Schematic representation of a pit in the early wood of the Pinaceae

function

In plant cells with non-woody primary walls , an exchange of substances between the cells is possible up to a particle size of 5 nm. As a result of the lignification of cell walls that their strength improved properties, which is permeability , however, greatly reduced. In order to ensure a lateral exchange of substances into the neighboring cell, pits are created where it is necessary.
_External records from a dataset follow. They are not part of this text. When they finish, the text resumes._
@[simp] theorem setMem_cmd (s : State) (b : Buf) (m : Memory) : (setMem s b m).cmd = s.cmd := by cases b <;> rfl
@[simp] theorem writeByte_cmd (b : Buf) (k : Nat) (v : Byte) (s : State) : (writeByte b k v s).cmd = s.cmd := setMem_cmd s b _
@[simp] theorem writeBytes_cmd (b : Buf) (k : Nat) (bs : List Byte) (s : State) : (writeBytes b k bs s).cmd = s.cmd := setMem_cmd s b _
@[simp] theorem setMem_status (s : State) (b : Buf) (m : Memory) : (setMem s b m).status = s.status := by cases b <;> rfl
@[simp] theorem writeByte_status (b : Buf) (k : Nat) (v : Byte) (s : State) : (writeByte b k v s).status = s.status := setMem_status s b _
@[simp] theorem writeBytes_status (b : Buf) (k : Nat) (bs : List Byte) (s : State) : (writeBytes b k bs s).status = s.status := setMem_status s b _
@[simp] theorem setMem_errInfo (s : State) (b : Buf) (m : Memory) : (setMem s b m).errInfo = s.errInfo := by cases b <;> rfl
@[simp] theorem writeByte_errInfo (b : Buf) (k : Nat) (v : Byte) (s : State) : (writeByte b k v s).errInfo = s.errInfo := setMem_errInfo s b _
@[simp] theorem writeBytes_errInfo (b : Buf) (k : Nat) (bs : List Byte) (s : State) : (writeBytes b k bs s).errInfo = s.errInfo := setMem_errInfo s b _
@[simp] theorem setMem_appliedCnt (s : State) (b : Buf) (m : Memory) : (setMem s b m).appliedCnt = s.appliedCnt := by cases b <;> rfl
@[simp] theorem writeByte_appliedCnt (b : Buf) (k : Nat) (v : Byte) (s : State) : (writeByte b k v s).appliedCnt = s.appliedCnt := setMem_appliedCnt s b _
@[simp] theorem writeBytes_appliedCnt (b : Buf) (k : Nat) (bs : List Byte) (s : State) : (writeBytes b k bs s).appliedCnt = s.appliedCnt := setMem_appliedCnt s b _
@[simp] theorem setMem_failedCnt (s : State) (b : Buf) (m : Memory) : (setMem s b m).failedCnt = s.failedCnt := by cases b <;> rfl
@[simp] theorem writeByte_failedCnt (b : Buf) (k : Nat) (v : Byte) (s : State) : (writeByte b k v s).failedCnt = s.failedCnt := setMem_failedCnt s b _
@[simp] theorem writeBytes_failedCnt (b : Buf) (k : Nat) (bs : List Byte) (s : State) : (writeBytes b k bs s).failedCnt = s.failedCnt := setMem_failedCnt s b _
@[simp] theorem setMem_srcLen (s : State) (b : Buf) (m : Memory) : (setMem s b m).srcLen = s.srcLen := by cases b <;> rfl
@[simp] theorem writeByte_srcLen (b : Buf) (k : Nat) (v : Byte) (s : State) : (writeByte b k v s).srcLen = s.srcLen := setMem_srcLen s b _
@[simp] theorem writeBytes_srcLen (b : Buf) (k : Nat) (bs : List Byte) (s : State) : (writeBytes b k bs s).srcLen = s.srcLen := setMem_srcLen s b _
@[simp] theorem setMem_patchCount (s : State) (b : Buf) (m : Memory) : (setMem s b m).patchCount = s.patchCount := by cases b <;> rfl
@[simp] theorem writeByte_patchCount (b : Buf) (k : Nat) (v : Byte) (s : State) : (writeByte b k v s).patchCount = s.patchCount := setMem_patchCount s b _
@[simp] theorem writeBytes_patchCount (b : Buf) (k : Nat) (bs : List Byte) (s : State) : (writeBytes b k bs s).patchCount = s.patchCount := setMem_patchCount s b _
@[simp] theorem setMem_codeCount (s : State) (b : Buf) (m : Memory) : (setMem s b m).codeCount = s.codeCount := by cases b <;> rfl
@[simp] theorem writeByte_codeCount (b : Buf) (k : Nat) (v : Byte) (s : State) : (writeByte b k v s).codeCount = s.codeCount := setMem_codeCount s b _
@[simp] theorem writeBytes_codeCount (b : Buf) (k : Nat) (bs : List Byte) (s : State) : (writeBytes b k bs s).codeCount = s.codeCount := setMem_codeCount s b _
@[simp] theorem setMem_codeIn0 (s : State) (b : Buf) (m : Memory) : (setMem s b m).codeIn0 = s.codeIn0 := by cases b <;> rfl
@[simp] theorem writeByte_codeIn0 (b : Buf) (k : Nat) (v : Byte) (s : State) : (writeByte b k v s).codeIn0 = s.codeIn0 := setMem_codeIn0 s b _
@[simp] theorem writeBytes_codeIn0 (b : Buf) (k : Nat) (bs : List Byte) (s : State) : (writeBytes b k bs s).codeIn0 = s.codeIn0 := setMem_codeIn0 s b _
@[simp] theorem setMem_codeIn1 (s : State) (b : Buf) (m : Memory) : (setMem s b m).codeIn1 = s.codeIn1 := by cases b <;> rfl
@[simp] theorem writeByte_codeIn1 (b : Buf) (k : Nat) (v : Byte) (s : State) : (writeByte b k v s).codeIn1 = s.codeIn1 := setMem_codeIn1 s b _
@[simp] theorem writeBytes_codeIn1 (b : Buf) (k : Nat) (bs : List Byte) (s : State) : (writeBytes b k bs s).codeIn1 = s.codeIn1 := setMem_codeIn1 s b _
@[simp] theorem setMem_decAddr (s : State) (b : Buf) (m : Memory) : (setMem s b m).decAddr = s.decAddr := by cases b <;> rfl
@[simp] theorem writeByte_decAddr (b : Buf) (k : Nat) (v : Byte) (s : State) : (writeByte b k v s).decAddr = s.decAddr := setMem_decAddr s b _
@[simp] theorem writeBytes_decAddr (b : Buf) (k : Nat) (bs : List Byte) (s : State) : (writeBytes b k bs s).decAddr = s.decAddr := setMem_decAddr s b _
@[simp] theorem setMem_decValue (s : State) (b : Buf) (m : Memory) : (setMem s b m).decValue = s.decValue := by cases b <;> rfl
@[simp] theorem writeByte_decValue (b : Buf) (k : Nat) (v : Byte) (s : State) : (writeByte b k v s).decValue = s.decValue := setMem_decValue s b _
@[simp] theorem writeBytes_decValue (b : Buf) (k : Nat) (bs : List Byte) (s : State) : (writeBytes b k bs s).decValue = s.decValue := setMem_decValue s b _
@[simp] theorem setMem_addrIn (s : State) (b : Buf) (m : Memory) : (setMem s b m).addrIn = s.addrIn := by cases b <;> rfl
@[simp] theorem writeByte_addrIn (b : Buf) (k : Nat) (v : Byte) (s : State) : (writeByte b k v s).addrIn = s.addrIn := setMem_addrIn s b _
@[simp] theorem writeBytes_addrIn (b : Buf) (k : Nat) (bs : List Byte) (s : State) : (writeBytes b k bs s).addrIn = s.addrIn := setMem_addrIn s b _
@[simp] theorem setMem_offsetOut (s : State) (b : Buf) (m : Memory) : (setMem s b m).offsetOut = s.offsetOut := by cases b <;> rfl
@[simp] theorem writeByte_offsetOut (b : Buf) (k : Nat) (v : Byte) (s : State) : (writeByte b k v s).offsetOut = s.offsetOut := setMem_offsetOut s b _
@[simp] theorem writeBytes_offsetOut (b : Buf) (k : Nat) (bs : List Byte) (s : State) : (writeBytes b k bs s).offsetOut = s.offsetOut := setMem_offsetOut s b _
@[simp] theorem setMem_encAddr (s : State) (b : Buf) (m : Memory) : (setMem s b m).encAddr = s.encAddr := by cases b <;> rfl
@[simp] theorem writeByte_encAddr (b : Buf) (k : Nat) (v : Byte) (s : State) : (writeByte b k v s).encAddr = s.encAddr := setMem_encAddr s b _
@[simp] theorem writeBytes_encAddr (b : Buf) (k : Nat) (bs : List Byte) (s : State) : (writeBytes b k bs s).encAddr = s.encAddr := setMem_encAddr s b _
@[simp] theorem setMem_encValue (s : State) (b : Buf) (m : Memory) : (setMem s b m).encValue = s.encValue := by cases b <;> rfl
@[simp] theorem writeByte_encValue (b : Buf) (k : Nat) (v : Byte) (s : State) : (writeByte b k v s).encValue = s.encValue := setMem_encValue s b _
@[simp] theorem writeBytes_encValue (b : Buf) (k : Nat) (bs : List Byte) (s : State) : (writeBytes b k bs s).encValue = s.encValue := setMem_encValue s b _
@[simp] theorem setMem_codeOut0 (s : State) (b : Buf) (m : Memory) : (setMem s b m).codeOut0 = s.codeOut0 := by cases b <;> rfl
@[simp] theorem writeByte_codeOut0 (b : Buf) (k : Nat) (v : Byte) (s : State) : (writeByte b k v s).codeOut0 = s.codeOut0 := setMem_codeOut0 s b _
@[simp] theorem writeBytes_codeOut0 (b : Buf) (k : Nat) (bs : List Byte) (s : State) : (writeBytes b k bs s).codeOut0 = s.codeOut0 := setMem_codeOut0 s b _
@[simp] theorem setMem_codeOut1 (s : State) (b : Buf) (m : Memory) : (setMem s b m).codeOut1 = s.codeOut1 := by cases b <;> rfl
@[simp] theorem writeByte_codeOut1 (b : Buf) (k : Nat) (v : Byte) (s : State) : (writeByte b k v s).codeOut1 = s.codeOut1 := setMem_codeOut1 s b _
@[simp] theorem writeBytes_codeOut1 (b : Buf) (k : Nat) (bs : List Byte) (s : State) : (writeBytes b k bs s).codeOut1 = s.codeOut1 := setMem_codeOut1 s b _
@[simp] theorem setMem_seqPos (s : State) (b : Buf) (m : Memory) : (setMem s b m).seqPos = s.seqPos := by cases b <;> rfl
@[simp] theorem writeByte_seqPos (b : Buf) (k : Nat) (v : Byte) (s : State) : (writeByte b k v s).seqPos = s.seqPos := setMem_seqPos s b _
@[simp] theorem writeBytes_seqPos (b : Buf) (k : Nat) (bs : List Byte) (s : State) : (writeBytes b k bs s).seqPos = s.seqPos := setMem_seqPos s b _
@[simp] theorem setMem_seq (s : State) (b : Buf) (m : Memory) : (setMem s b m).seq = s.seq := by cases b <;> rfl
@[simp] theorem writeByte_seq (b : Buf) (k : Nat) (v : Byte) (s : State) : (writeByte b k v s).seq = s.seq := setMem_seq s b _
@[simp] theorem writeBytes_seq (b : Buf) (k : Nat) (bs : List Byte) (s : State) : (writeBytes b k bs s).seq = s.seq := setMem_seq s b _
@[simp] theorem setMem_params (s : State) (b : Buf) (m : Memory) : (setMem s b m).params = s.params := by cases b <;> rfl
@[simp] theorem writeByte_params (b : Buf) (k : Nat) (v : Byte) (s : State) : (writeByte b k v s).params = s.params := setMem_params s b _
@[simp] theorem writeBytes_params (b : Buf) (k : Nat) (bs : List Byte) (s : State) : (writeBytes b k bs s).params = s.params := setMem_params s b _
@[simp] theorem setMem_inputs (s : State) (b : Buf) (m : Memory) : (setMem s b m).inputs = s.inputs := by cases b <;> rfl
@[simp] theorem writeByte_inputs (b : Buf) (k : Nat) (v : Byte) (s : State) : (writeByte b k v s).inputs = s.inputs := setMem_inputs s b _
@[simp] theorem writeBytes_inputs (b : Buf) (k : Nat) (bs : List Byte) (s : State) : (writeBytes b k bs s).inputs = s.inputs := setMem_inputs s b _
@[simp] theorem setMem_rdata (s : State) (b : Buf) (m : Memory) : (setMem s b m).rdata = s.rdata := by cases b <;> rfl
@[simp] theorem writeByte_rdata (b : Buf) (k : Nat) (v : Byte) (s : State) : (writeByte b k v s).rdata = s.rdata := setMem_rdata s b _
@[simp] theorem writeBytes_rdata (b : Buf) (k : Nat) (bs : List Byte) (s : State) : (writeBytes b k bs s).rdata = s.rdata := setMem_rdata s b _
@[simp] theorem setMem_draws (s : State) (b : Buf) (m : Memory) : (setMem s b m).draws = s.draws := by cases b <;> rfl
@[simp] theorem writeByte_draws (b : Buf) (k : Nat) (v : Byte) (s : State) : (writeByte b k v s).draws = s.draws := setMem_draws s b _
@[simp] theorem writeBytes_draws (b : Buf) (k : Nat) (bs : List Byte) (s : State) : (writeBytes b k bs s).draws = s.draws := setMem_draws s b _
If the pressure in the cell lumen changes , it can lead to a spot closure .

construction

A pit consists of a pit and a pit membrane (closing skin). Usually two pits are opposite each other, so that a pair of pits is created. Between the two adjacent cells there is only the potting skin, which consists of the central lamella and the thin primary wall layers. It delimits the potted cavity in the direction of the neighboring cell, while the cavity is open towards the cell lumen . Depending on the design of the pits, three types of pits can be distinguished: courtyard pits, pits with borders on one side and simple pits.

Court pits

Court pits ( Picea abies )

Court pits, d. That is, pits bordered on both sides, occur between dead water-conducting and strengthening cells ( tracheids , trachea ). In contrast to the simple pits, the secondary wall of the courtyard pits stands out from the middle layer ( middle lamella + primary wall ) and arches over it as an edge bulge. As a result, the spotted channel widens in a funnel-shaped manner to form a spotted chamber, the round to slit-shaped opening of which into the cell lumen is called the porus. From the lumen of view, the curvature of the bead is emerging around the porus than yard.
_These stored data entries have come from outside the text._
/-- The validation function (41_image_validator.md R120). -/
theorem noFault_validate {s : State} (hP : s.params.wf = true) (h : Written s .src) : NoFault (validate s) := by
  have hb := wf_bounds hP
  have mg : ∀ (l : List Byte) k, k + l.length ≤ s.params.imageLen → NoFault (checkMagic s k l) := by
    intro l
    induction l with
    | nil => intros; exact NoFault.ok _
    | cons b t ih =>
      intro k hk
      simp at hk
      exact NoFault.bind (NoFault.cell h (by simp only [bufSize]; omega))
        fun _ _ => NoFault.bind NoFault.require fun _ _ => ih _ (by omega)
  exact NoFault.bind NoFault.require fun _ _ => NoFault.bind (mg _ _ (by omega)) fun _ _ => NoFault.bind
      (NoFault.cell h (by simp only [bufSize]; omega)) fun _ _ => NoFault.bind NoFault.require fun _ _ =>
      NoFault.bind (NoFault.cell h (by simp only [bufSize]; omega)) fun _ _ => NoFault.require

/-- A command whose checks cannot stop answers a next state. -/
theorem runCheck_next_of_noFault {α} {s : State} {c : Check α} {k : α → Host.Outcome State Fault Refusal}
    (h : NoFault c) (hk : ∀ a, ∃ t, k a = .next t) : ∃ t, runCheck s c k = .next t := by
  cases c with
  | ok a => exact hk a
  | error x => cases x with
    | raised e => exact ⟨_, rfl⟩
    | faulted f => exact absurd rfl (h f)

/-! ### Parts of commands that write -/

/-- The part ends or raises; it does not stop. -/
def RunResult.Completes (r : RunResult) : Prop := ∀ f, r ≠ .faulted f
theorem completes_withCheck {α} {s : State} {c : Check α} {k : α → RunResult} (h : NoFault c)
    (hk : ∀ a, c = .ok a → RunResult.Completes (k a)) : RunResult.Completes (withCheck s c k) := by
  cases c with
  | ok a => exact hk a rfl
  | error x => cases x with
    | raised e => intro f h; cases h
    | faulted f => exact absurd rfl (h f)
theorem completes_andThen {r : RunResult} {k} (h : RunResult.Completes r)
    (hk : ∀ s, r = .done s → RunResult.Completes (k s)) : RunResult.Completes (andThen r k) := by
  cases r with
  | done s => exact hk s rfl
  | raised e s => intro f h; cases h
  | faulted f => exact absurd rfl (h f)
theorem completes_done (s) : RunResult.Completes (.done s) := fun f h => by cases h

/-! ### Written memories -/

theorem written_same {s u : State} {b} (h : Written s b) (hp : u.params = s.params)
    (hm : getMem u b = getMem s b) : Written u b := by
  intro k hk
  rw [hp] at hk
  obtain ⟨v, hv⟩ := h k hk
  exact ⟨v, by simpa [byteAt, hm] using hv⟩

theorem written_writeBytes {s : State} {o bs} (h : Written s .work) : Written (writeBytes .work o bs s) .work := by
  intro k hk
  by_cases hin : o ≤ k ∧ k < o + bs.length
  · obtain ⟨m, rfl⟩ : ∃ m, k = o + m := ⟨k - o, by omega⟩
    rw [byteAt_writeBytes_inside rfl (by omega)]
    exact ⟨_, List.getElem?_eq_getElem (by omega)⟩
  · rw [byteAt_writeBytes_outside (by right; omega)]
    exact h k (by simpa using hk)

theorem written_steps {i s u} (h : Written s .work) (hs : StepsTo i s u) : Written u .work := by
  rcases hs with rfl | ⟨w, rfl, rfl | ⟨off, bs, -, rfl⟩⟩
  · exact written_same h rfl rfl
  · exact written_same h rfl rfl
  · exact written_same (written_writeBytes (o := off) (bs := bs) h) rfl rfl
The pitting membrane is thickened in the middle of the pits of the Pinaceae to form a circular torus (lat. Pad). The edge of the torus is fringed. The fringes gradually merge into threads that form a net-like margin, which is permeable to liquids.

Court pits in the trachea of ​​the bedecktsamer (angiosperms) have a slit-like opening and no torus on the closing skin. In some dicots there are sculptured courtyard pits, in which the cavity of the pit is covered with wart-like formations. In the walls of the libriform fibers there are oblique-column-shaped pits, the columns of a pair of pits being twisted against each other.

Pits bordered on one side

Piceoids, pits bordered on one side in the intersection field ( Picea abies )

Limits parenchyma cells and tracheids / vessels to each other, occur on one side bordered pits. With them, the pitting cavity on the side of the parenchymal cell consists of a channel, on the opposite side it has the shape of a pitting chamber. As with the simple pits, both the central thickening (torus) and the porous character of the peripheral membrane areas (margin) are missing. The number and shape of the pits, which are bordered on one side, in the intersection fields are of great importance when determining conifers . With regard to the shape of the pori on the side of the longitudinal tracheids, a distinction is made:

  • Window pits: large pori that fill almost the entire intersection area
  • Pinoid pits: oval to rounded pori with reduced marginal ridges
  • Piceoid pits: slit-shaped pori that overlap the outline of the courtyard
  • Cupressoid pits: lenticular pori that do not overlap the outline of the courtyard
  • Taxodiode pits: oval to rounded pori that do not overlap the outline of the courtyard.

Simple pits

Simple pits and intercellular areas between two ray parenchyma cells ( Picea abies )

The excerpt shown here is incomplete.